Here’s all the code needed for using Codex as-a-backup with your RAG system.

from cleanlab_codex import Project
project = Project.from_access_key(access_key)

# Your existing RAG code:
context = rag_retrieve_context(user_query)
messages = rag_form_prompt(user_query, context)
response = rag_generate_response(messages)

# Detect bad responses and remediate with Cleanlab
results = project.validate(messages=messages, query=user_query, context=context, response=response)

final_response = (
results.expert_answer if results.expert_answer and results.escalated_to_sme
else fallback_response if results.should_guardrail
else response
)

Note: This tutorial is for Single-turn Q&A Apps. If you have a Multi-turn Chat app, a similar workflow is covered in the Detect and Remediate bad responses in Conversational Apps tutorial.

Setup

This tutorial requires a Codex API key. Get one here.

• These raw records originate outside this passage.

/-- Power levels (R519, R528 to R537): PWR_CMD drains the core and enters the level it names, or counts the refusal and shows its code; an entry to L5
or L6 waits for the ledger's flush, up to 2 s. The hush level is entered when the hub is quiet, and left. Error attention and an enabled timer wake
L2 and L3 to L0; L6 ends by a cold reset; L5 comes back with its cause code. Clocks and temperature (R540, R588): a PLL that unlocks is counted and
raises source 118 while its clock runs; a bad reference clock raises source 119; CHIP_CMD clears the maximum; a measurement that passes 115 degrees
raises source 125, one that passes 130 degrees source 126, one below neither. -/
def Obligations.PowerLevelsClocksAndTemperature : Prop :=
 (∀ (s : State),
  (∀ q v, s.accepts q rPWR_CMD v → bitOf v 31 = true → s.flag rPWR_STATUS fPWR_STATUS_busy = false →
    s.flag rFWU_STATUS fFWU_STATUS_handover_active = false → let n := v.toNat % 8
    let code := s.pwrRefusal n
    let t := s.put rPWR_STATUS fPWR_STATUS_refusal code
    (s.pwrWaits n = false → code = 0 → exec (.pwrCmd q v) s = .next (s.finished ((t.drainCore.enterLevel n).wrote q 0))) ∧
    (s.pwrWaits n = false ∨ 1 ≤ code ∧ code ≤ 4 → code ≠ 0 → exec (.pwrCmd q v) s = .next (s.finished
      (((t.inc rPWR_CNT_REFUSED).irq 0x02 3).wrote q 0))) ∧
    (s.pwrWaits n = true → code = 0 ∨ 4 < code → exec (.pwrCmd q v) s = .next (s.finished
      (({ s.put rPWR_STATUS fPWR_STATUS_busy 1 with pwr := { s.pwr with waitFor := some (n, s.pd.ticks) } } : State).wrote q 0)))) ∧
  (∀ n since, s.pwr.waitFor = some (n, since) → s.pd.ticks - since ≤ 500000000 →
    (s.staged ≠ 0 → s.pwrWaited = s) ∧
    (s.staged = 0 → let t : State := { s.put rPWR_STATUS fPWR_STATUS_busy 0 with pwr := { s.pwr with waitFor := none } }
      s.pwrWaited = t.pwrDecide n (t.pwrRefusal n))) ∧
  (∀ n since, s.pwr.waitFor = some (n, since) → 500000000 < s.pd.ticks - since →
    let t := (({ s with pwr := { s.pwr with waitFor := none } } : State).put rPWR_STATUS fPWR_STATUS_busy 0).put rPWR_STATUS fPWR_STATUS_refusal 4
    s.pwrWaited = (t.inc rPWR_CNT_REFUSED).irq 0x02 3) ∧
  (∀ n, 2 ≤ n → n ≤ 6 → let t := s.enterLevel n
    t.pwr.level = n ∧ t.pwr.waking = false ∧ t.rst.stage = 0 ∧ t.get rPWR_STATUS fPWR_STATUS_last_level = n) ∧
  (∀ n, n < 2 ∨ 6 < n → s.pwrRefusal n = 1) ∧
  (s.flag rPWR_CFG fPWR_CFG_hush_en = true → s.pwr.level = 0 → s.quiet = true → s.enabled 0x02 = true → exec .hushEnter s = .next (s.finished
    { s.put rPWR_STATUS fPWR_STATUS_level 1 with pwr := { s.pwr with level := 1 }, rst := { s.rst with stage := 0 } })) ∧
  (s.quiet = false → exec .hushEnter s = .next (s.finished s)) ∧
  (s.pwr.level = 1 → exec .hushExit s = .next (s.finished
    (({ s.put rPWR_STATUS fPWR_STATUS_level 0 with pwr := { s.pwr with level := 0 } } : State).wdtResume))) ∧
  (∀ b0 b1, s.pwr.level = 2 ∨ s.pwr.level = 3 → s.pwr.waking = false → ∃ T : State, exec (.wake [0] b0 b1) s = .next (s.finished T) ∧ T.pwr.level = 0 ∧
    T.pwr.waking = false ∧ T.get rPWR_STATUS fPWR_STATUS_level = 0 ∧ T.get rPWR_STATUS fPWR_STATUS_wake = 0 ∧
    T.get rPWR_STATUS fPWR_STATUS_busy = 0) ∧
  (∀ b0 b1, s.pwr.level = 2 ∨ s.pwr.level = 3 → s.pwr.waking = false → (s.reg rPWR_WAKE_EN).toNat.testBit 5 = true → bitOf (s.reg rPWR_WAKE_TIMER) 31 = true →
    ∃ T : State, exec (.wakeTimerExpire b0 b1) s = .next (s.finished T) ∧ T.pwr.level = 0 ∧ T.get rPWR_STATUS fPWR_STATUS_wake = 5) ∧
  (∀ b0 b1, s.pwr.level = 0 → s.pwr.waking = false → ∀ codes, exec (.wake codes b0 b1) s = .next (s.finished s)) ∧
  (∀ b0 b1, s.pwr.level = 6 → s.pwr.waking = true → let w := s.get rPWR_STATUS fPWR_STATUS_wake
    let x := (s.pdOr rPD_RESET_CAUSE 16).pdEvent 0x14 w []
    exec (.wake [] b0 b1) s = .next (s.finished
      (((({ x with pd := { x.pd with l6 := false } } : State).hpwr).resetCause 0x04).stage 0x02 (6 * 256) [toB w]))) ∧
  (∀ b0 b1, let t := s.resumeFrom 5 b0 b1
    t.get rRST_CAUSE fRST_CAUSE_code = 0x21 ∧ t.pwr.level = 0 ∧ t.pwr.resume = 5)) ∧
 (∀ (s : State) (q : Req),
  (∀ pll : Fin 3, s.pwr.level < 3 → s.enabled 0x03 = true → exec (.pllUnlock pll) s = .next (s.finished
    (((({ s with pwr := { s.pwr with unlocked := s.pwr.unlocked ||| 2 ^ pll.val } } : State).inc rCLK_CNT_UNLOCK).irq 0x03 2).raise 118))) ∧
  (s.enabled 0x03 = true → exec (.refclkFault none) s = .next (s.finished
    ((({ s with pwr := { s.pwr with refBad := true } } : State).irq 0x03 3).raise 119))) ∧
  (∀ p, s.crystal = true → (sxInt 16 p).natAbs ≤ 2000 → exec (.refclkFault (some p)) s = .next (s.finished
    (let t := s.setReg rCLK_REF_PPM (toW (p % 2 ^ 16)); { t with pwr := { t.pwr with refBad := false } }))) ∧
  (∀ v, s.accepts q rCHIP_CMD (v ||| 1) → exec (.chipTempCmd q v) s = .next (s.finished ((s.setReg rCHIP_TEMP_MAX 0x8000).wrote q 0))) ∧
  (∀ t, t < 32768 → s.enabled 0x00 = true → sxInt 16 (s.get rCHIP_TEMP fCHIP_TEMP_temp) ≤ 1150 → 1150 < t → t ≤ 1300 → ∃ T : State,
    exec (.chipTempHigh t) s = .next (s.finished (T.raise 125)) ∧ T.reg rCHIP_TEMP = toW t) ∧
  (∀ t, t < 32768 → s.enabled 0x00 = true → 1150 < sxInt 16 (s.get rCHIP_TEMP fCHIP_TEMP_temp) →
    sxInt 16 (s.get rCHIP_TEMP fCHIP_TEMP_temp) ≤ 1300 → 1300 < t → ∃ T : State,
    exec (.chipTempHigh t) s = .next (s.finished (T.raise 126)) ∧ T.reg rCHIP_TEMP = toW t) ∧
  (∀ t, t ≤ 1150 → ∃ T : State, exec (.chipTempHigh t) s = .next (s.finished T) ∧ T.reg rCHIP_TEMP = toW t ∧ T.raises = s.raises))

/-- Firmware update commands (R549 to R556, R562, R566). Open begins a session and erases its target, or is refused; write takes a good block and
refuses a bad one; commit verifies; activate is a Warden's, of a committed image; load starts an image that verifies; send makes fragments for one
node; abort ends the session. A fragment is taken on the ring only when allowed, and a late block dropped. Cumin boots from flash after a reset with
those straps, and on the way out of L4 and L5. -/
def Obligations.FirmwareUpdateActs : Prop := ∀ (s : State) (q : Req) (v : Word), v &&& 0x1FF = 0 →
  (s.accepts q rFWU_CMD (v ||| 0x001) → exec (.fwuOpen q v) s = .next (s.finished (s.fwuOpen.wrote q 0))) ∧
  (s.flag rFWU_STATUS fFWU_STATUS_confirm_pending = true → s.boot.slot = s.inactiveSlot → s.fwuOpen = s.blockRefused 0 6) ∧
  (s.flag rFWU_STATUS fFWU_STATUS_confirm_pending = false ∨ s.boot.slot ≠ s.inactiveSlot → s.toLoad = true → let t := s.fwuOpen
    t.flag rFWU_STATUS fFWU_STATUS_session_open = true ∧ t.boot.pages = [] ∧ t.reg rFWU_RESULT = toW (2 ^ 31) ∧
    ∀ a, loadBase ≤ a → a < loadBase + 0x100000 → t.byte a = memDefault a) ∧
  (s.flag rFWU_STATUS fFWU_STATUS_erasing = true → exec .fwuEraseDone s = .next (s.finished
    (((s.eraseRange (slotBase s.inactiveSlot) 0x200000).put rFWU_STATUS fFWU_STATUS_erasing 0).fwuResult 0 0 0 0))) ∧
  (∀ bad, s.accepts q rFWU_CMD (v ||| 0x002) → let a := (s.reg rFWU_BLK_ADDR).toNat
    let h := s.bytes a 24
    s.memRange a 24 = some .general ∨ s.memRange a 24 = some .cs1 → hdrNat h 12 4 ≤ 65536 → let data := s.bytes (a + 24) (hdrNat h 12 4)
    (s.blockCode h data bad ≠ 0 → exec (.fwuWrite q v bad) s = .next (s.finished ((s.blockRefused 1 (s.blockCode h data bad)).wrote q 0))) ∧
    (s.blockCode h data bad = 0 → let t := s.setBytes (s.updBase + hdrNat h 8 4) data
      let u : State := { t with boot := { t.boot with pages := t.boot.pages ++ blockPagesOf (hdrNat h 8 4) (hdrNat h 12 4) } }
      exec (.fwuWrite q v bad) s = .next (s.finished
        ((((u.put rFWU_STATUS fFWU_STATUS_commit_ok 0).inc rFWU_CNT_BLOCKS).fwuResult 1 0 0 0).wrote q 0)))) ∧
  (∀ bad, s.accepts q rFWU_CMD (v ||| 0x002) → s.memRange (s.reg rFWU_BLK_ADDR).toNat 24 = none →
    exec (.fwuWrite q v bad) s = .next (s.finished ((s.blockRefused 1 1).wrote q 0))) ∧
  (∀ bad, s.accepts q rFWU_CMD (v ||| 0x004) → s.flag rFWU_STATUS fFWU_STATUS_erasing = true →
    exec (.fwuCommit q v bad) s = .next (s.finished ((s.fwuResult 2 0 6 0).wrote q 0))) ∧
  (∀ bad, s.accepts q rFWU_CMD (v ||| 0x004) → s.flag rFWU_STATUS fFWU_STATUS_erasing = false → let c := s.verifyAt (slotBase s.inactiveSlot) bad
    (c ≠ 0 → exec (.fwuCommit q v bad) s = .next (s.finished
      ((((s.put rFWU_STATUS fFWU_STATUS_commit_ok 0).inc rFWU_CNT_COMMIT_FAIL).fwuResult 2 c 0 0).wrote q 0))) ∧
    (c = 0 → let n := hdrVersion (s.bytes (slotBase s.inactiveSlot) 512)
      let t := (s.put rFWU_STATUS fFWU_STATUS_commit_ok 1).setReg rFWU_IMG_VERSION (toW n)
      exec (.fwuCommit q v bad) s = .next (s.finished (((t.fwEntry 1 t.inactiveSlot n).fwuResult 2 0 0 0).wrote q 0)))) ∧
  (s.accepts q rFWU_CMD (v ||| 0x008) → (s.flag rFWU_STATUS fFWU_STATUS_commit_ok = true → s.levelOf q = .warden → exec (.fwuActivate q v) s = .next (s.finished
      (((s.writeBcr (bcrActive s.bcr) s.inactiveSlot 1 (hdrNat s.bcr 16 4) (s.reg rFWU_IMG_VERSION).toNat).fwuResult 3 0 0 0).wrote q 0))) ∧
    (s.flag rFWU_STATUS fFWU_STATUS_commit_ok = false ∨ s.levelOf q ≠ .warden → exec (.fwuActivate q v) s = .next (s.finished
      ((s.fwuResult 3 0 0 9).wrote q 0)))) ∧
  (s.accepts q rFWU_CMD (v ||| 0x040) → s.flag rFWU_STATUS fFWU_STATUS_cumin = true → s.verifyAt loadBase false ≠ 0 →
    exec (.fwuLoad q v) s = .next (s.finished ((s.fwuResult 6 (s.verifyAt loadBase false) 0 0).wrote q 0))) ∧
  (s.accepts q rFWU_CMD (v ||| 0x040) → s.flag rFWU_STATUS fFWU_STATUS_cumin = true → s.verifyAt loadBase false = 0 → ∃ T : State,
    exec (.fwuLoad q v) s = .next (s.finished (T.wrote q 0)) ∧ T.flag rFWU_STATUS fFWU_STATUS_cumin = false ∧
    T.boot.hdr = s.bytes loadBase 512 ∧ T.reg rFWU_RUN_VERSION = toW (hdrVersion (s.bytes loadBase 512))) ∧
  (s.accepts q rFWU_CMD (v ||| 0x080) → s.nodeId 0 = none → exec (.fwuSend q v) s = .next (s.finished (((s.irq 0xC0 3).fwuResult 7 0 0 0).wrote q 0))) ∧
  (∀ me, s.accepts q rFWU_CMD (v ||| 0x080) → s.nodeId 0 = some me → let dst := s.get rFWU_SEND_NODE fFWU_SEND_NODE_node
    (dst % 256 = 255 → exec (.fwuSend q v) s = .next (s.finished ((s.fwuResult 7 0 0 9).wrote q 0))) ∧
    (dst % 256 ≠ 255 → let a := (s.reg rFWU_BLK_ADDR).toNat
      let h := s.bytes a 24
      let len := min 65536 (hdrNat h 12 4)
      let l := s.bytes a (24 + len)
      let frag (x : State) (n : Nat) := mkFrame 0xC 3 0 0 0 (x.get rFWU_SEND_NODE fFWU_SEND_NODE_node) me 0xF4C0 x.boot.send
        (fwFragment l (hdrNat h 4 2) (hdrNat h 8 4) len n ((24 + len + 447) / 448))
      let t := (List.range ((24 + len + 447) / 448)).foldl (fun (x : State) n =>
        ({ x with boot := { x.boot with send := (x.boot.send + 1) % 65536 } } : State).present 14 (frag x n)) s
      exec (.fwuSend q v) s = .next (s.finished (((t.irq 0xC0 3).fwuResult 7 0 0 0).wrote q 0)))) ∧
  (s.accepts q rFWU_CMD (v ||| 0x100) → exec (.fwuAbort q v) s = .next (s.finished
    (((s.put rFWU_STATUS fFWU_STATUS_session_open 0).fwuResult 8 0 0 0).wrote q 0))) ∧
  (∀ bad d, s.enabled 0xC0 = true → (s.outbox 14).find? (fun d => d.frame.kind = 0xC) = some d → d.discard = false → let t := s.setOutbox 14 ((s.outbox 14).erase d)
    (s.flag rFWU_CFG fFWU_CFG_ring_en = false → exec (.fwFragmentReceived bad) s = .next (s.finished (t.inc rFWU_CNT_FRAG_DISCARD))) ∧
    (s.flag rFWU_CFG fFWU_CFG_ring_en = true → d.level ≠ 0 → 16 ≤ d.frame.payload.length →
      exec (.fwFragmentReceived bad) s = .next (s.finished (t.asmAdd d.frame.payload bad)))) ∧
  exec .fwAssemblyTimeout s = .next (s.finished s.asmDrop) ∧
  (∀ v : Word, s.accepts q rFWU_MEAS_EXT v → (v.toNat % 4 < 2 → exec (.fwuMeasExt q v) s = .next (s.finished ((s.warn 0xC0).wrote q 0))) ∧
    (2 ≤ v.toNat % 4 → exec (.fwuMeasExt q v) s = .next (s.finished
      ((s.extend (v.toNat % 4) ((List.range 8).flatMap (fun w => beBytes 4 (s.reg (rFWU_MEAS_DATA w)).toNat))).wrote q 0)))) ∧
  (s.enabled 0xC1 = true → exec .xspiTimeout s = .next (s.finished (((s.inc rXSPI_CNT_TIMEOUT).irq 0xC1 2).raise 120))) ∧
  (∀ otpBad bad, s.pwr.resume = 0 → s.rst.active = false → exec (.cuminStart otpBad bad) s = .next (s.finished s)) ∧
  (∀ otpBad bad, s.pwr.resume ≠ 0 → exec (.cuminStart otpBad bad) s = .next (s.finished
    (({ s with pwr := { s.pwr with resume := 0 } } : State).flashBoot bad false))) ∧
  (∀ bad, s.pwr.resume = 0 → s.rst.active = true →
    let t := ({ s with rst := { s.rst with active := false, causes := [] } } : State).setReg rXSPI_CS0_CFG (toW (b2n Config.otpXspiBoot * 2 ^ 8 + 26))
    t.flag rCHIP_STRAPS fCHIP_STRAPS_recover_n = true → t.bootSel = 0 →
    exec (.cuminStart false bad) s = .next (s.finished (t.flashBoot bad true)))
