-- ==== Sys2Proof/Laws/State.lean ====
section
/-! SUPPORT. One lemma per field and per update: an update of one part of the state leaves every other part alone. -/
namespace Sys2Proof.Machine

@[simp] theorem State.setReg_mem (s : State) (a : Nat) (v : Word) : (s.setReg a v).mem = s.mem := rfl
@[simp] theorem State.setReg_ttm (s : State) (a : Nat) (v : Word) : (s.setReg a v).ttm = s.ttm := rfl
@[simp] theorem State.setReg_sramBad (s : State) (a : Nat) (v : Word) : (s.setReg a v).sramBad = s.sramBad := rfl
@[simp] theorem State.setReg_pending (s : State) (a : Nat) (v : Word) : (s.setReg a v).pending = s.pending := rfl
@[simp] theorem State.setReg_out (s : State) (a : Nat) (v : Word) : (s.setReg a v).out = s.out := rfl
@[simp] theorem State.setReg_free (s : State) (a : Nat) (v : Word) : (s.setReg a v).free = s.free := rfl
@[simp] theorem State.setReg_slot (s : State) (a : Nat) (v : Word) : (s.setReg a v).slot = s.slot := rfl
@[simp] theorem State.setReg_slotPhase (s : State) (a : Nat) (v : Word) : (s.setReg a v).slotPhase = s.slotPhase := rfl
@[simp] theorem State.setReg_ports (s : State) (a : Nat) (v : Word) : (s.setReg a v).ports = s.ports := rfl
@[simp] theorem State.setReg_rcs (s : State) (a : Nat) (v : Word) : (s.setReg a v).rcs = s.rcs := rfl
@[simp] theorem State.setReg_claims (s : State) (a : Nat) (v : Word) : (s.setReg a v).claims = s.claims := rfl
@[simp] theorem State.setReg_sems (s : State) (a : Nat) (v : Word) : (s.setReg a v).sems = s.sems := rfl
@[simp] theorem State.setReg_beats (s : State) (a : Nat) (v : Word) : (s.setReg a v).beats = s.beats := rfl
@[simp] theorem State.setReg_bases (s : State) (a : Nat) (v : Word) : (s.setReg a v).bases = s.bases := rfl
@[simp] theorem State.setReg_pdWrites (s : State) (a : Nat) (v : Word) : (s.setReg a v).pdWrites = s.pdWrites := rfl
@[simp] theorem State.setReg_held (s : State) (a : Nat) (v : Word) : (s.setReg a v).held = s.held := rfl
@[simp] theorem State.setReg_resets (s : State) (a : Nat) (v : Word) : (s.setReg a v).resets = s.resets := rfl
@[simp] theorem State.setReg_servo (s : State) (a : Nat) (v : Word) : (s.setReg a v).servo = s.servo := rfl
@[simp] theorem State.setReg_tlb (s : State) (a : Nat) (v : Word) : (s.setReg a v).tlb = s.tlb := rfl
@[simp] theorem State.setReg_flw (s : State) (a : Nat) (v : Word) : (s.setReg a v).flw = s.flw := rfl
@[simp] theorem State.setReg_ttbs (s : State) (a : Nat) (v : Word) : (s.setReg a v).ttbs = s.ttbs := rfl
@[simp] theorem State.setReg_ttbLog (s : State) (a : Nat) (v : Word) : (s.setReg a v).ttbLog = s.ttbLog := rfl
@[simp] theorem State.setReg_fab (s : State) (a : Nat) (v : Word) : (s.setReg a v).fab = s.fab := rfl
@[simp] theorem State.setReg_brs (s : State) (a : Nat) (v : Word) : (s.setReg a v).brs = s.brs := rfl
@[simp] theorem State.setReg_tgt (s : State) (a : Nat) (v : Word) : (s.setReg a v).tgt = s.tgt := rfl
@[simp] theorem State.setReg_poll (s : State) (a : Nat) (v : Word) : (s.setReg a v).poll = s.poll := rfl
@[simp] theorem State.setReg_dmas (s : State) (a : Nat) (v : Word) : (s.setReg a v).dmas = s.dmas := rfl
@[simp] theorem State.setReg_barriers (s : State) (a : Nat) (v : Word) : (s.setReg a v).barriers = s.barriers := rfl
@[simp] theorem State.setReg_balls (s : State) (a : Nat) (v : Word) : (s.setReg a v).balls = s.balls := rfl
@[simp] theorem State.setReg_fqs (s : State) (a : Nat) (v : Word) : (s.setReg a v).fqs = s.fqs := rfl
@[simp] theorem State.setReg_units (s : State) (a : Nat) (v : Word) : (s.setReg a v).units = s.units := rfl
@[simp] theorem State.setReg_cans (s : State) (a : Nat) (v : Word) : (s.setReg a v).cans = s.cans := rfl
@[simp] theorem State.setReg_clvs (s : State) (a : Nat) (v : Word) : (s.setReg a v).clvs = s.clvs := rfl
@[simp] theorem State.setReg_pmem (s : State) (a : Nat) (v : Word) : (s.setReg a v).pmem = s.pmem := rfl
@[simp] theorem State.setReg_macs (s : State) (a : Nat) (v : Word) : (s.setReg a v).macs = s.macs := rfl
@[simp] theorem State.setReg_pd (s : State) (a : Nat) (v : Word) : (s.setReg a v).pd = s.pd := rfl
@[simp] theorem State.setReg_pwr (s : State) (a : Nat) (v : Word) : (s.setReg a v).pwr = s.pwr := rfl
@[simp] theorem State.setReg_rst (s : State) (a : Nat) (v : Word) : (s.setReg a v).rst = s.rst := rfl
@[simp] theorem State.setReg_boot (s : State) (a : Nat) (v : Word) : (s.setReg a v).boot = s.boot := rfl
@[simp] theorem State.setReg_tap (s : State) (a : Nat) (v : Word) : (s.setReg a v).tap = s.tap := rfl
@[simp] theorem State.setReg_keys (s : State) (a : Nat) (v : Word) : (s.setReg a v).keys = s.keys := rfl
@[simp] theorem State.setReg_kmgr (s : State) (a : Nat) (v : Word) : (s.setReg a v).kmgr = s.kmgr := rfl
@[simp] theorem State.setReg_ciph (s : State) (a : Nat) (v : Word) : (s.setReg a v).ciph = s.ciph := rfl
@[simp] theorem State.setReg_pace (s : State) (a : Nat) (v : Word) : (s.setReg a v).pace = s.pace := rfl
@[simp] theorem State.setReg_ledg (s : State) (a : Nat) (v : Word) : (s.setReg a v).ledg = s.ledg := rfl
@[simp] theorem State.setReg_raises (s : State) (a : Nat) (v : Word) : (s.setReg a v).raises = s.raises := rfl
@[simp] theorem State.setReg_level5 (s : State) (a : Nat) (v : Word) : (s.setReg a v).level5 = s.level5 := rfl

%pip install --upgrade cleanlab-codex pandas
# Set your Codex API key
import os
os.environ["CODEX_API_KEY"] = "<API key>" # Get your free API key from: https://codex.cleanlab.ai/account
# Import libraries
import pandas as pd
from cleanlab_codex.project import Project

Example RAG App: Product Customer Support

Consider a customer support / e-commerce RAG use-case where the Knowledge Base contains product listings like the following:

Simple water bottle product listing

Here, the inner workings of the RAG app are not important for this tutorial. What is important is that the RAG app generates a response based on a user query and a context, which are all made available for evaluation.

For simplicity, our context is hardcoded as the product listing below. You should replace these with the outputs of your RAG system, noting that Cleanlab can detect issues in these outputs in real-time.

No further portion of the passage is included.